▶ What to work on
Of all the lines below, output only those starting at the one with "theorem test_decode_rectf : decode" and ending at the one with "decode (0#22 ++ 1#1 ++ 0#1 ++ 0b00100010#8)", both ends included, exactly as written.

▶ Data extracts
== Segment start ==
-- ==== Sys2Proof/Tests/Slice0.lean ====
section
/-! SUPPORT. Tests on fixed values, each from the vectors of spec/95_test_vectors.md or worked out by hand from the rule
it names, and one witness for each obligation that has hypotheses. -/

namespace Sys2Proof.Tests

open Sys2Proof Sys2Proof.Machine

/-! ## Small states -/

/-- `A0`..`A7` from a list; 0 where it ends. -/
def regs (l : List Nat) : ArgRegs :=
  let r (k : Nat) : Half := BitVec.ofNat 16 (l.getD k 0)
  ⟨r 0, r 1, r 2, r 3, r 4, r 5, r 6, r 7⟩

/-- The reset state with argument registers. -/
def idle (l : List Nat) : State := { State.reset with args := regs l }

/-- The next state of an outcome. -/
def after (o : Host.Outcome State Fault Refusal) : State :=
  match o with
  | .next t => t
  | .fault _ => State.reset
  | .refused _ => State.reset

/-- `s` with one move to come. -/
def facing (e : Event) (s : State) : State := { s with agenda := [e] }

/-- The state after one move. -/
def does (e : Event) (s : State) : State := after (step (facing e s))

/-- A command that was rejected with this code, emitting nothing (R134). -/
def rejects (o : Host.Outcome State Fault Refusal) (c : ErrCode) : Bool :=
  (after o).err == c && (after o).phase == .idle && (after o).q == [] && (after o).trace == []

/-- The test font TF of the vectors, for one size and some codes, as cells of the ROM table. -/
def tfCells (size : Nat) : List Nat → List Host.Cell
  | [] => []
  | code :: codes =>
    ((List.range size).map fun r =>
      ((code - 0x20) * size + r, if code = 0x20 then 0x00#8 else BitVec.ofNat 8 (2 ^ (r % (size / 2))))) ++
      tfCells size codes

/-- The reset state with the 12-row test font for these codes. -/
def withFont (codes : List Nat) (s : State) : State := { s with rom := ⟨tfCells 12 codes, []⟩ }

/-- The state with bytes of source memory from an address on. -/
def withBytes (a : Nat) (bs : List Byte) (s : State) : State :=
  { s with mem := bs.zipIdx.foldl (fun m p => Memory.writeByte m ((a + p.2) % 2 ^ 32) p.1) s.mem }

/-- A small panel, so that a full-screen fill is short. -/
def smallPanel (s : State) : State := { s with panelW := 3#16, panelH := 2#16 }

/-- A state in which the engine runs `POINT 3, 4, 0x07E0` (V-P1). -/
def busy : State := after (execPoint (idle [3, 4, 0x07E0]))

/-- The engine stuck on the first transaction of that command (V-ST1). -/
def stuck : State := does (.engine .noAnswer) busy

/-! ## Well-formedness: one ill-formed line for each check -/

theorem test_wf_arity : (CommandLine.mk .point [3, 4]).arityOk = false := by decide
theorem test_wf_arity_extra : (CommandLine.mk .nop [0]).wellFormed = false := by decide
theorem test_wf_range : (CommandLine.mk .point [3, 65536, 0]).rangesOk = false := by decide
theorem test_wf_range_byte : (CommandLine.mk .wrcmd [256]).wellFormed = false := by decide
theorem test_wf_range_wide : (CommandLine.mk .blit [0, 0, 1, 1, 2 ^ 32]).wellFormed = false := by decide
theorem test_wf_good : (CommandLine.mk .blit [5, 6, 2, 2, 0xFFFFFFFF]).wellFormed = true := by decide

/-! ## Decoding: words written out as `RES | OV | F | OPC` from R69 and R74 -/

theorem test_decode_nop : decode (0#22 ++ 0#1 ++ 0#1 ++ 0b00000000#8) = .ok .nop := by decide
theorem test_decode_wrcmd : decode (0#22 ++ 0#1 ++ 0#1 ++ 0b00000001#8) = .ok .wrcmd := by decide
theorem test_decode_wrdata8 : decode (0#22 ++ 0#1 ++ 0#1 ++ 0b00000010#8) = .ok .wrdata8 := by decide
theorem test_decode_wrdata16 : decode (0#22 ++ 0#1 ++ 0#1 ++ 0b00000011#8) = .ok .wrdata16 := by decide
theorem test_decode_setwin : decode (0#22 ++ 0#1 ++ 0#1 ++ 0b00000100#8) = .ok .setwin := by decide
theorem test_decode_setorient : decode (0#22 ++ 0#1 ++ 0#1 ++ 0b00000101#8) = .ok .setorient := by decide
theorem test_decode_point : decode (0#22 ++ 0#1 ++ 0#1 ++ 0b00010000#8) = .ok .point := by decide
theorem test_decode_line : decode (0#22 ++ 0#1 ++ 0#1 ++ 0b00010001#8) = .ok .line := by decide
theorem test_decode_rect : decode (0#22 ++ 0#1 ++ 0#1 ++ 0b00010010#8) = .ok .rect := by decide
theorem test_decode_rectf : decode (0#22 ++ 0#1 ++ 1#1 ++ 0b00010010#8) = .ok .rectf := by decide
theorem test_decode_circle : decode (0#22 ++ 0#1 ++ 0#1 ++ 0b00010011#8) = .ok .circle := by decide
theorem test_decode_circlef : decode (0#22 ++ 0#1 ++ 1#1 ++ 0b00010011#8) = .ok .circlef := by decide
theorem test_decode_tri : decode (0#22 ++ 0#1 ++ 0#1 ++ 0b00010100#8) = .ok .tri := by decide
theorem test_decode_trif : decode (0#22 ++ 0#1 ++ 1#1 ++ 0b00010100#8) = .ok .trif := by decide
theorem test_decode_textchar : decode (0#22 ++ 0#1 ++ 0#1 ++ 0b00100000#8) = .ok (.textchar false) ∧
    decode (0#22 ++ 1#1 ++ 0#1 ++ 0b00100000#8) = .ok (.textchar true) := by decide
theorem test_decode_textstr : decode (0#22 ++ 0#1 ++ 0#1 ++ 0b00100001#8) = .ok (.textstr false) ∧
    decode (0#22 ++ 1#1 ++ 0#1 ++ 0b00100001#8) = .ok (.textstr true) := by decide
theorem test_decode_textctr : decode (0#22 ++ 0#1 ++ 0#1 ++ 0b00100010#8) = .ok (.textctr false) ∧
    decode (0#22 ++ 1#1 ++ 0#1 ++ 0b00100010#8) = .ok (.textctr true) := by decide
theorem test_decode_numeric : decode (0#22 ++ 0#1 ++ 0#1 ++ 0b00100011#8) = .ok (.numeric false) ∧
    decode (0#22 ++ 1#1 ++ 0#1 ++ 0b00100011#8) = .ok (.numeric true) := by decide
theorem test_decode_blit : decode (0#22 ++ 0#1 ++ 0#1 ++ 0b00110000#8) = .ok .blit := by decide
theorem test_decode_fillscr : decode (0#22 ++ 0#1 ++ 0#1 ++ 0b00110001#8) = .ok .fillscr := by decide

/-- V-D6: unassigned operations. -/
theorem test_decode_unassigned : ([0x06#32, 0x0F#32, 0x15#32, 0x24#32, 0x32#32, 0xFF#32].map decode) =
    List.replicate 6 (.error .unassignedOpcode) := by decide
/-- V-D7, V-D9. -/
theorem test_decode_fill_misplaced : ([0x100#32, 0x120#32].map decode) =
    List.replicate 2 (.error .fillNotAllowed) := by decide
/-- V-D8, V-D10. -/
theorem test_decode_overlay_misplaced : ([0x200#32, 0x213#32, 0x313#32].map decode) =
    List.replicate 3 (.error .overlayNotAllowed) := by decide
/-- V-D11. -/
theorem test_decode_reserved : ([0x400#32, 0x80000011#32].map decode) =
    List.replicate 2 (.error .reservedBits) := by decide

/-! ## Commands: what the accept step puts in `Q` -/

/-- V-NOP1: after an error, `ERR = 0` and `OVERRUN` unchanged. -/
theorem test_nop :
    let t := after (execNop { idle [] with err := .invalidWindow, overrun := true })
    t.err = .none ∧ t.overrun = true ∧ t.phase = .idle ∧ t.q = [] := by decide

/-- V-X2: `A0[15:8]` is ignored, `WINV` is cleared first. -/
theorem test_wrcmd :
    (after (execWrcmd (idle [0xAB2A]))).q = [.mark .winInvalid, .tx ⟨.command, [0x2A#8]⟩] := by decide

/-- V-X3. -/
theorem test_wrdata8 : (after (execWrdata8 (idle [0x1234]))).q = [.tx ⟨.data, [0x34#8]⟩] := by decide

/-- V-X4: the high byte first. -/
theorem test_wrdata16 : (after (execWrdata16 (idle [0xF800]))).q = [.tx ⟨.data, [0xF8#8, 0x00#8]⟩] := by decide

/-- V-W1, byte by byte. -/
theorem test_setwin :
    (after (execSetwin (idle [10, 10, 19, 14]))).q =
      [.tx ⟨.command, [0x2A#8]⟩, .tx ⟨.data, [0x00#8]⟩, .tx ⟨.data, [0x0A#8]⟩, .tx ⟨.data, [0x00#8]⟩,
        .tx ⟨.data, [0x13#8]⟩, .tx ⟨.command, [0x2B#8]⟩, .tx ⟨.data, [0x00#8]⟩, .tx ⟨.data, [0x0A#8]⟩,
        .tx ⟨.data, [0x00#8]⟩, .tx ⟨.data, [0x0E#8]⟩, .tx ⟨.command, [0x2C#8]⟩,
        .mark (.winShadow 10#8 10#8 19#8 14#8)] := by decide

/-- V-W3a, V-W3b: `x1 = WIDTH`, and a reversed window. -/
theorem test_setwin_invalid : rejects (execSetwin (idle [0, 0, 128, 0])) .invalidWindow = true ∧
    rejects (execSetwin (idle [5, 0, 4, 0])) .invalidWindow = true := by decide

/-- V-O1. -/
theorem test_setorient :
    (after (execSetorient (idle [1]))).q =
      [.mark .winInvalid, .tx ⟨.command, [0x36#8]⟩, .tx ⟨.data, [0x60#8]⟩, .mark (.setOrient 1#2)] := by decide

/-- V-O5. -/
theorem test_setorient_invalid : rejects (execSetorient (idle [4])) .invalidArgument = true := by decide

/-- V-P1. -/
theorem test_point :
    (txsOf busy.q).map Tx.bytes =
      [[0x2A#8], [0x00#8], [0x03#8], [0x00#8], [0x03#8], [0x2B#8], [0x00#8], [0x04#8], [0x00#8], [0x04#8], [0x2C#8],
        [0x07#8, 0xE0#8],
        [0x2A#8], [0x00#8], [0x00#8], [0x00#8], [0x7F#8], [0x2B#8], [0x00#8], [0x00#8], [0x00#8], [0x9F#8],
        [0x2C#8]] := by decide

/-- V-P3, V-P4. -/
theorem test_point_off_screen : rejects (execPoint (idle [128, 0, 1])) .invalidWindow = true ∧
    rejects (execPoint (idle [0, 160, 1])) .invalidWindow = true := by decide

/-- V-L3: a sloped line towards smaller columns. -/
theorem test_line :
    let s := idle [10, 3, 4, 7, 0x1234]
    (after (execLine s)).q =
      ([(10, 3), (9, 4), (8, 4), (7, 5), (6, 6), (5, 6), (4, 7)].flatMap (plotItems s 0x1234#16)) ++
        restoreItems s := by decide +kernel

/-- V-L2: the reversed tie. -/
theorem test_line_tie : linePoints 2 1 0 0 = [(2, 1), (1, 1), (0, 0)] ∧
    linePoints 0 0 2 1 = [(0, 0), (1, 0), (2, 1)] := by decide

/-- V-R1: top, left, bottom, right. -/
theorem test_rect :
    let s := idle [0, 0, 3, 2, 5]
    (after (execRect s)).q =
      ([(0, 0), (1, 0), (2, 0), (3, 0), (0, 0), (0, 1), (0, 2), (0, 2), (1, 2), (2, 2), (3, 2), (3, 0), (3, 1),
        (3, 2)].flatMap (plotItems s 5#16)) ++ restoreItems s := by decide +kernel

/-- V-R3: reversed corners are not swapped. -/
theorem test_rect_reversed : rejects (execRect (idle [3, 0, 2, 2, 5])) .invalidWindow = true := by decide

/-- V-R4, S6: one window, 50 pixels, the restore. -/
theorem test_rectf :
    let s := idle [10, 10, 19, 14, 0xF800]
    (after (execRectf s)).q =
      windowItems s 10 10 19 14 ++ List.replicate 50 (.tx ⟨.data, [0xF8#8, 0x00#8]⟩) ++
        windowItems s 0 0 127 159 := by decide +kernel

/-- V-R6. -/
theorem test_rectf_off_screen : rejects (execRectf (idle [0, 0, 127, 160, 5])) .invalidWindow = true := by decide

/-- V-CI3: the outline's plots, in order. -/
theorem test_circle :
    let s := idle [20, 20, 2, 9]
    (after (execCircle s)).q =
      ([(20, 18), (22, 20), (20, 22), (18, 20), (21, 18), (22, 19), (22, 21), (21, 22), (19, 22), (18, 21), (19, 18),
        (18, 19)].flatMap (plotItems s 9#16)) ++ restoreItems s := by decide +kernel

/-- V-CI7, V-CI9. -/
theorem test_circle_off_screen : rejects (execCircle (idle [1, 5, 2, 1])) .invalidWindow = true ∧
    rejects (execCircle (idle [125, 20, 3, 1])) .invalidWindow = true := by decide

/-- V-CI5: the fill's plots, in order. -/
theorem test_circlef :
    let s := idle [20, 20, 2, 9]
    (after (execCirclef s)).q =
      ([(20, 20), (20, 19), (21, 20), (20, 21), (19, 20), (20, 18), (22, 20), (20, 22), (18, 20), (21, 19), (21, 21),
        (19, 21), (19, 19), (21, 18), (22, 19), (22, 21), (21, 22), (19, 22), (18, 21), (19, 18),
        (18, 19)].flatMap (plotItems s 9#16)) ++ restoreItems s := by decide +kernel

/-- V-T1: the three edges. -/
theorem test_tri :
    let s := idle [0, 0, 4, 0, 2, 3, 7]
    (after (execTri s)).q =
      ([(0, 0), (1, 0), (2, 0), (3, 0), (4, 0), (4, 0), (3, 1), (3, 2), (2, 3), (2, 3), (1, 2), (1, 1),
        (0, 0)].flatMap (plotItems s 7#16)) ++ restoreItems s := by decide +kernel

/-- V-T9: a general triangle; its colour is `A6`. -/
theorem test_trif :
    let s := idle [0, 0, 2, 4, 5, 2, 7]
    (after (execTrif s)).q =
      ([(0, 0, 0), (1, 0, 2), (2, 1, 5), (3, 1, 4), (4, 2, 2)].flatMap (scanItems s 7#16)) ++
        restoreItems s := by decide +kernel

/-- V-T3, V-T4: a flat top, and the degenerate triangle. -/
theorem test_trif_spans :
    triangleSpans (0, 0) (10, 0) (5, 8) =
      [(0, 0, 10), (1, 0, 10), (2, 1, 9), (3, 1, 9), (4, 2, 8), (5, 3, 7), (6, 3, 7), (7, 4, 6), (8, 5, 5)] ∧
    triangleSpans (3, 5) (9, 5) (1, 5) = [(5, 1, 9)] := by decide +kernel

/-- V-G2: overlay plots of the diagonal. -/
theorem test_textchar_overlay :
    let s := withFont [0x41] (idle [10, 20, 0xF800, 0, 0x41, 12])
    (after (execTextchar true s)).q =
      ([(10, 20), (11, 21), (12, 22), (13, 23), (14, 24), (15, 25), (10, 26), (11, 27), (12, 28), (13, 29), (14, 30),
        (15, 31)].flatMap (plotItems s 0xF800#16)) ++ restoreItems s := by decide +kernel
== Segment end ==
▶ Written answer
theorem test_decode_rectf : decode (0#22 ++ 0#1 ++ 1#1 ++ 0b00010010#8) = .ok .rectf := by decide
theorem test_decode_circle : decode (0#22 ++ 0#1 ++ 0#1 ++ 0b00010011#8) = .ok .circle := by decide
theorem test_decode_circlef : decode (0#22 ++ 0#1 ++ 1#1 ++ 0b00010011#8) = .ok .circlef := by decide
theorem test_decode_tri : decode (0#22 ++ 0#1 ++ 0#1 ++ 0b00010100#8) = .ok .tri := by decide
theorem test_decode_trif : decode (0#22 ++ 0#1 ++ 1#1 ++ 0b00010100#8) = .ok .trif := by decide
theorem test_decode_textchar : decode (0#22 ++ 0#1 ++ 0#1 ++ 0b00100000#8) = .ok (.textchar false) ∧
    decode (0#22 ++ 1#1 ++ 0#1 ++ 0b00100000#8) = .ok (.textchar true) := by decide
theorem test_decode_textstr : decode (0#22 ++ 0#1 ++ 0#1 ++ 0b00100001#8) = .ok (.textstr false) ∧
    decode (0#22 ++ 1#1 ++ 0#1 ++ 0b00100001#8) = .ok (.textstr true) := by decide
theorem test_decode_textctr : decode (0#22 ++ 0#1 ++ 0#1 ++ 0b00100010#8) = .ok (.textctr false) ∧
    decode (0#22 ++ 1#1 ++ 0#1 ++ 0b00100010#8) = .ok (.textctr true) := by decide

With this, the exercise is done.